Bionic Will (declaration) made this ____ day of ______________, 2005. I, John J Doolittle, being of sound mind, willfully and voluntarily make known my desires that my dying shall not be artificially prolonged under the circumstances set forth below, do hereby declare:

 

If at any time I should have a terminal condition, become in a coma with no reasonable expectation of regaining consciousness, or become in a persistent vegetative state with no reasonable expectation of regaining significant cognitive function, as defined in and established in accordance with the procedures set forth in paragraphs (2), (9), and (13) of Code Section 31-32-2 of the Official Code of Georgia Annotated, I direct that life prolonging procedures to my body be withheld or withdrawn when the application of such procedures would serve only to prolong artificially the process of dying, and that I be permitted to die naturally with only the administration of medication or the performance of any medical procedure deemed necessary to provide me with comfort care or to alleviate pain.

 

Medical procedures in this instance shall include but not be limited to

  • The invocation of the Dark Lord Satan or any of his minions to super- or preternaturally recall my soul from Hades, Hell, or any and all spiritual limbo(s) for the purpose of extending my own or anyone else’s power to control other people, forces of nature, time or destiny,
  • The use of experimental drugs, unknown substances found in meteors, radioactivity, magic or other dark forces, or the installation of man-made technology to increase my strength, speed, or other heretofore unknown inhuman abilities, including personal flight, bursting into flames, or or invulnerability to harm, in the instance that the use of these procedures shall obligate me to the service of the U.S or any other government, secret society, international cabal, or any other organization capable of supporting me shall be null and void, with the following exceptions:
    • Any agreement that guarantees me quid pro quo, personal liberties and freedoms as guaranteed by the U.S Constitution, or
    • Alien or future technology that would allow me absolute power over every living being in the entire universe
  • The use or application of any technology, magic spell, or scientific device that would most likely result in my having to wander from town to town while the world believes I’m dead, traveling through different historical periods trying to preserve the known timeline, or finish out my natural life in a parallel dimension or alternate reality, with the exception being that in said alternate reality I will be regarded as a pagan god.

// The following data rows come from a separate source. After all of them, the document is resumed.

-- ==== Sys2Proof/Machine/Views.lean ====
section
/-! DEFINITION. Reducers (R292 to R306): contributions, merges, reads and images of views, and VIEW, RDACC and RDGET. -/
namespace Sys2Proof.Machine

/-! The table (R292, R304) -/

/-- The declared entry of a reducer of the crew in focus; `none` where REDTAB is 0 or the entry is unused. -/
def State.redEntry (s : State) (i : Fin 16) : Option RedEntry :=
  if s.focus.r.redtab = 0 then none
  else match ((s.launch? s.focus.task.launch).bind Launch.reducers).bind fun l => l[i.val]? with
    | some e => if e.kind = 0 then none else some e
    | none => none

/-- FLTADDR of VIEW for a reducer (R304). -/
def Regs.redAddr (r : Regs) (i : Fin 16) : Dword := if r.redtab = 0 then 0 else r.redtab + BitVec.ofNat 64 (32 * i.val)

/-- Raise VIEW. -/
def State.raiseView (addr : Dword) (s : State) : State := s.raise ⟨.view, addr, none, none⟩

/-! Views (R295, R297) -/

/-- The touched view of a reducer. -/
def Views.get (v : Views) (i : Fin 16) : Option ViewVal := (v.find? fun x => x.1 == i).map (·.2)

/-- Replace the view of a reducer. -/
def Views.put (v : Views) (i : Fin 16) (x : ViewVal) : Views := (v.filter fun y => y.1 != i) ++ [(i, x)]

/-- Remove the view of a reducer. -/
def Views.del (v : Views) (i : Fin 16) : Views := v.filter fun y => y.1 != i

/-- The canonical f32 NaN (R300). -/
def nan32 : BitVec 32 := 0x7FC00000

/-- One element as a MINP or MAXP view (R305). -/
def pickOne (value index : BitVec 32) : ViewVal :=
  if (fdecode tF32 0 value.toNat).isNan then .pick nan32 index true else .pick value index false

/-- One f32 or f64 value as an exact-sum view (R295, R305): `big` for ESUM64. -/
def esumOne (big : Bool) (x : FVal) : ViewVal :=
  match x with
  | .nan _ => if big then .esum64 0 true false false else .esum32 0 true false false
  | .inf neg => if big then .esum64 0 false (!neg) neg else .esum32 0 false (!neg) neg
  | .num neg m e =>
    let n : Int := ((m * 2 ^ (e + (if big then 1074 else 149)).toNat : Nat) : Int)
    let v := if neg then -n else n
    if big then .esum64 (BitVec.ofInt 2176 v) false false false else .esum32 (BitVec.ofInt 320 v) false false false

/-- Merge of a left view with a right view (R297), but for USER, which the launch's routine merges (R301). -/
def mergeView (kind : Nat) (x y : ViewVal) : ViewVal :=
  match x, y with
  | .esum32 a n p q, .esum32 b n' p' q' => .esum32 (a + b) (n || n') (p || p') (q || q')
  | .esum64 a n p q, .esum64 b n' p' q' => .esum64 (a + b) (n || n') (p || p') (q || q')
  | .isum a, .isum b => .isum (a + b)
  | .pick a i m, .pick b j m' =>
    let va := fdecode tF32 0 a.toNat
    let vb := fdecode tF32 0 b.toNat
    let better := if kind = 5 then fless va vb else fless vb va
    if (m && !m') || (!m && !m' && better) then .pick b j m' else .pick a i m
  | .app h _ b c, .app _ t' b' c' => .app h t' (b + b') (c + c')
  | _, y => y

/-- Fold a contribution into a strand's views: a right view (R301, R305). -/
def Views.fold (kind : Nat) (i : Fin 16) (y : ViewVal) (v : Views) : Views :=
  match v.get i with
  | some x => v.put i (mergeView kind x y)
  | none => v.put i y

/-- The flags of an exact sum's read (R302) beside its bits. -/
def esumRead (tag : Fin 16) (v : Int) (low : Int) (nan pinf ninf : Bool) : Nat × FpFlags :=
  match fmtOf tag with
  | none => (0, 0)
  | some f =>
    if nan || (pinf && ninf) then (f.nanBits, fNV)
    else if pinf then (f.infBits, 0)
    else if ninf then (f.infBits + f.signBit, 0)
    else roundTo tag 0 rne (.num (decide (v < 0)) v.natAbs low)

/-- The dwords that a read of a view gives (R300, R302, R306), with the flags that RDGET sets; `none` is an untouched
view. -/
def readView (kind : Nat) (v : Option ViewVal) : List Dword × FpFlags :=
  match kind, v with
  | 1, some (.esum32 x n p q) => let (b, f) := esumRead tF32 x.toInt (-149) n p q; ([BitVec.ofNat 64 b], f)
  | 2, some (.esum64 x n p q) => let (b, f) := esumRead tF64 x.toInt (-1074) n p q; ([BitVec.ofNat 64 b], f)
  | 3, some (.isum x) => ([x.truncate 64], 0)
  | 4, some (.pick x i _) | 5, some (.pick x i _) => ([BitVec.ofNat 64 (x.toNat + i.toNat * 2 ^ 32)], 0)
  | 4, none | 5, none => ([BitVec.ofNat 64 (nan32.toNat + 0xFFFFFFFF * 2 ^ 32)], 0)
  | 6, some (.app h _ b c) => ([h, c.zeroExtend 64, b], 0)
  | 6, none => ([0, 0, 0], 0)
  | 7, some (.usr im) => ((List.range 8).map fun k => im.extractLsb' (64 * k) 64, 0)
  | 7, none => (List.replicate 8 0, 0)
  | _, _ => ([0], 0)

/-- The number of registers that RDGET writes (R306). -/
def viewRegs (kind : Nat) : Nat := if kind = 6 then 3 else if kind = 7 then 8 else 1

/-- The bytes of a result (R300): of an ESUM32 four. -/
def resultBytes (kind : Nat) (v : Option ViewVal) : List Byte :=
  let ds := ((readView kind v).1.map fun d => leBytes 8 d.toNat).flatten
  if kind = 1 then ds.take 4 else ds

/-- Alignment of RESULT (R300). -/
def resultAlign (kind : Nat) : Nat := if kind = 1 then 4 else if kind = 7 then 64 else 8

/-- Bits of a flags byte: NAN, PINF, NINF, TOUCHED, ONLYNAN. -/
def viewFlags (nan pinf ninf only : Bool) : Nat := nan.toNat + 2 * pinf.toNat + 4 * ninf.toNat + 8 + 16 * only.toNat

/-- The image of a touched view (R295). -/
def ViewVal.image : ViewVal → List Byte
  | .esum32 v n p q => leBytes 40 v.toNat ++ leBytes 8 (viewFlags n p q false)
  | .esum64 v n p q => leBytes 272 v.toNat ++ leBytes 16 (viewFlags n p q false)
  | .isum v => leBytes 16 v.toNat ++ leBytes 16 (viewFlags false false false false)
  | .pick v i o => leBytes 4 v.toNat ++ leBytes 4 i.toNat ++ leBytes 8 (viewFlags false false false o)
  | .app h t b c => leBytes 8 h.toNat ++ leBytes 8 t.toNat ++ leBytes 8 b.toNat ++ leBytes 4 c.toNat ++
      leBytes 4 (viewFlags false false false false)
  | .usr im => leBytes 64 im.toNat ++ leBytes 16 (viewFlags false false false false)

/-! The view store (R10, R298) -/

/-- The view of a crew. -/
def State.viewOf (s : State) (x : Nat × Fin 16) : Option ViewVal := (s.crew? x.1).bind fun c => c.r.views.get x.2

/-- A view of a running strand leaves the store for the spill region; whether that succeeds (R298, R307). -/
def State.spillView (x : Nat × Fin 16) (s : State) : State × Bool :=
  match s.crew? x.1, s.viewOf x with
  | some c, some v => s.writeFrame c.task.launch x.1 (.view x.2) v.image
  | _, _ => (s, true)

/-- The store's views leave it, the least recently used first, until its 64 KiB hold the others. -/
def State.evictViews (core : Nat) : Nat → State → State × Bool
  | 0, s => (s, true)
  | fuel + 1, s =>
    let l := (s.coreAt core).viewStore.filter fun x => (s.viewOf x).isSome
    let total := (l.map fun x => ((s.viewOf x).map fun v => v.image.length).getD 0).sum
    if total ≤ 2 ^ 16 then (s.mapCore core fun c => { c with viewStore := l }, true)
    else match l.getLast? with
      | none => (s, true)
      | some x => match s.spillView x with
        | (s, false) => (s, false)
        | (s, true) => (s.mapCore core fun c => { c with viewStore := l.dropLast }).evictViews core fuel

/-- A touched view of the crew in focus is used: it stands first in its core's store, and those that no longer fit leave it. -/
def State.useView (i : Fin 16) (s : State) : State × Bool :=
  let c := s.focus
  if (c.r.views.get i).isNone then (s, true)
  else
    let s := s.freeFrames c.task.launch c.uid (· == .view i)
    let s := s.mapCore c.core fun k => { k with viewStore := (c.uid, i) :: k.viewStore.filter fun x => x != (c.uid, i) }
    s.evictViews c.core ((s.coreAt c.core).viewStore.length + 1)

/-- An effect on a view of the crew in focus, which raises VIEW where the store cannot make room (R307). -/
def State.withView (i : Fin 16) (addr : Dword) (f : State → State) (s : State) : State :=
  match (f s).useView i with
  | (s, true) => s
  | (s, false) => s.raiseView addr

/-! VIEW (R304) -/

/-- Change the views of the crew in focus. -/
def State.foldView (kind : Nat) (i : Fin 16) (y : ViewVal) (s : State) : State :=
  s.mapR fun r => { r with views := r.views.fold kind i y }

/-- The contribution of `view.add` (R304). -/
def addView (kind : Nat) (a b : Dword) : ViewVal :=
  match kind with
  | 1 => esumOne false (fdecode tF32 0 (a.toNat % 2 ^ 32))
  | 2 => esumOne true (fdecode tF64 0 a.toNat)
  | 3 => .isum (a.signExtend 128)
  | _ => pickOne (a.truncate 32) (b.truncate 32)

/-- `view.app` (R304): the segment's descriptor is checked here and written in step 6. -/
def State.viewApp (i : Fin 16) (a b : Fin 64) (s : State) : State :=
  let r := s.focus.r
  let desc := r.readS a
  if desc.toNat % 32 ≠ 0 then s.raise ⟨.misalign, desc, none, none⟩
  else s.access ⟨false, true, false⟩ false noExtra [⟨none, desc, 32, 0⟩] fun _ s =>
    let data := r.readS b
    let len := r.readS (b + 1)
    let tail := match r.views.get i with
      | some (.app _ t _ _) => some t
      | _ => none
    s.withView i (r.redAddr i) fun s =>
      (s.mapChunk (Chunk.act s.origin (.viewApp desc data len tail))).foldView 6 i (.app desc desc len 1)

/-- The eight dwords from s[A] (R304 usr). -/
def Regs.userImage (r : Regs) (a : Fin 64) : BitVec 512 :=
  BitVec.ofNat 512 ((List.range 8).map fun k => (r.readS (a + fin 64 k)).toNat * 2 ^ (64 * k)).sum

/-- `view.usr` (R301, R304): into an untouched view at once; else the word waits for the routine (USER_MERGE_ROUTINE). -/
def State.viewUsr (i : Fin 16) (a : Fin 64) (s : State) : State :=
  match s.focus.r.views.get i with
  | none => s.withView i (s.focus.r.redAddr i) fun s => s.foldView 7 i (.usr (s.focus.r.userImage a))
  | some _ => s.hold

/-- The registers that VIEW reads (R304): s[B] of `add` for MINP and MAXP alone. -/
def viewUses (op : Fin 8) (kind : Nat) (a b : Fin 64) (lanes : List (Fin 32)) : List Use :=
  match op with
  | 0 => ⟨.s, a.val, lanes⟩ :: (if kind = 4 || kind = 5 then [⟨.s, b.val, lanes⟩] else [])
  | 1 => [⟨.s, a.val, lanes⟩, ⟨.s, b.val, lanes⟩, ⟨.s, (b + 1).val, lanes⟩]
  | _ => (List.range 8).map fun k => ⟨.s, (a.val + k) % 64, lanes⟩

/-- The op fits the kind (R304). -/
def viewFits (op : Fin 8) (kind : Nat) : Bool :=
  match op with
  | 0 => decide (1 ≤ kind) && decide (kind ≤ 5)
  | 1 => kind == 6
  | _ => kind == 7

def execView (i : Fin 16) (a b : Fin 64) (op : Fin 8) (s : State) : Out :=
  let kind := ((s.redEntry i).map RedEntry.kind).getD 0
  .next (checked (viewUses op kind a b s.lanes) s fun s =>
    if !viewFits op kind then s.raiseView (s.focus.r.redAddr i)
    else match op with
      | 0 => s.withView i (s.focus.r.redAddr i) fun s => s.foldView kind i (addView kind (s.focus.r.readS a) (s.focus.r.readS b))
      | 1 => s.viewApp i a b
      | _ => s.viewUsr i a)

/-! RDACC (R305) -/

/-- The tags that a kind accepts for v[A]. -/
def rdaccTag (kind : Nat) (t : Fin 16) : Bool :=
  match kind with
  | 1 => t == tF32 || t == tF16 || t == tBF16
  | 2 => tagBin t
  | 3 => tagInt t
  | _ => t == tF32

/-- One position's contribution. -/
def rdaccOne (kind : Nat) (tag : Fin 16) (x ix : Nat) : ViewVal :=
  match kind with
  | 1 => esumOne false (fdecode tag 0 x)
  | 2 => esumOne true (fdecode tag 0 x)
  | 3 => .isum (BitVec.ofInt 128 (elemInt tag x))
  | _ => pickOne (BitVec.ofNat 32 x) (BitVec.ofNat 32 ix)

/-- The threads with an active position, counted in the tag of v[A]. -/
def rdaccLanes (r : Regs) (g : Guard) (a : Fin 64) (lanes : List (Fin 32)) : List (Fin 32) :=
  lanes.filter fun t => !(activePos r g (tagCount (r.readV a t).tag) t).isEmpty

/-- The contributions in increasing thread and position. -/
def rdaccAll (r : Regs) (kind : Nat) (g : Guard) (a b : Fin 64) (act : List (Fin 32)) : List ViewVal :=
  act.flatMap fun t =>
    let va := r.readV a t
    let w := tagWidth va.tag
    (activePos r g (tagCount va.tag) t).map fun p => rdaccOne kind va.tag (elemOf w p va.val) (elemOf w p (r.readV b t).val)

def execRdacc (i : Fin 16) (a b : Fin 64) (q : Fin 8) (neg : Bool) (s : State) : Out :=
  let r := s.focus.r
  let g : Guard := ⟨neg, q⟩
  let act := rdaccLanes r g a s.lanes
  let kind := ((s.redEntry i).map RedEntry.kind).getD 0
  let pair := kind == 4 || kind == 5
  .next (checked (⟨.q, q.val, s.lanes⟩ :: ⟨.v, a.val, act⟩ :: if pair then [⟨.v, b.val, act⟩] else []) s fun s =>
    if kind == 0 || kind == 6 || kind == 7 then s.raiseView 0
    else if act.all fun t => rdaccTag kind (r.readV a t).tag && (!pair || (r.readV b t).tag == 7) then
      s.withView i 0 fun s =>
        s.mapR fun r => { r with views := (rdaccAll r kind g a b act).foldl (fun v y => v.fold kind i y) r.views }
    else s.raise (flt .format 0))

/-! RDGET (R306) -/

/-- The RANK and MARK of the last level are equal: every spawned child is joined. -/
def joinedAll (pg : List Level) : Bool :=
  match pg.getLast? with
  | some l => l.rank == l.mark
  | none => true

def execRdget (d : Fin 64) (i : Fin 16) (fs : Bool) (s : State) : Out :=
  let kind := ((s.redEntry i).map RedEntry.kind).getD 0
  let n := viewRegs kind
  let ds : List (Fin 64) := (List.range n).filterMap fun k => if h : d.val + k < 64 then some ⟨d.val + k, h⟩ else none
  .next (checked (ds.map fun x => ⟨.s, x.val, s.lanes⟩) s fun s =>
    if kind == 0 || decide (64 < d.val + n) || !joinedAll s.focus.r.pedigree then s.raiseView 0
    else
      let (vals, fp) := readView kind (s.focus.r.views.get i)
      let writes := (ds.zip vals).map fun x => RegWrite.s x.1 x.2
      s.withView i 0 fun s => s.holdResult (s.clause.flag fs) .plain (ds.map .s) s.lanes writes fp)

end Sys2Proof.Machine
end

In the absence of my ability to give directions regarding the use of such life-sustaining procedures, it is my intention that this declaration shall be honored by my family and physician(s) as the final expression of my legal right to refuse medical or surgical treatment and accept the consequences from such refusal.

I understand that I may revoke this living will at any time.

 

Signed on this ______ day of _______________, 2005, in the City of Rock City, County of Harlan, State of Georgia.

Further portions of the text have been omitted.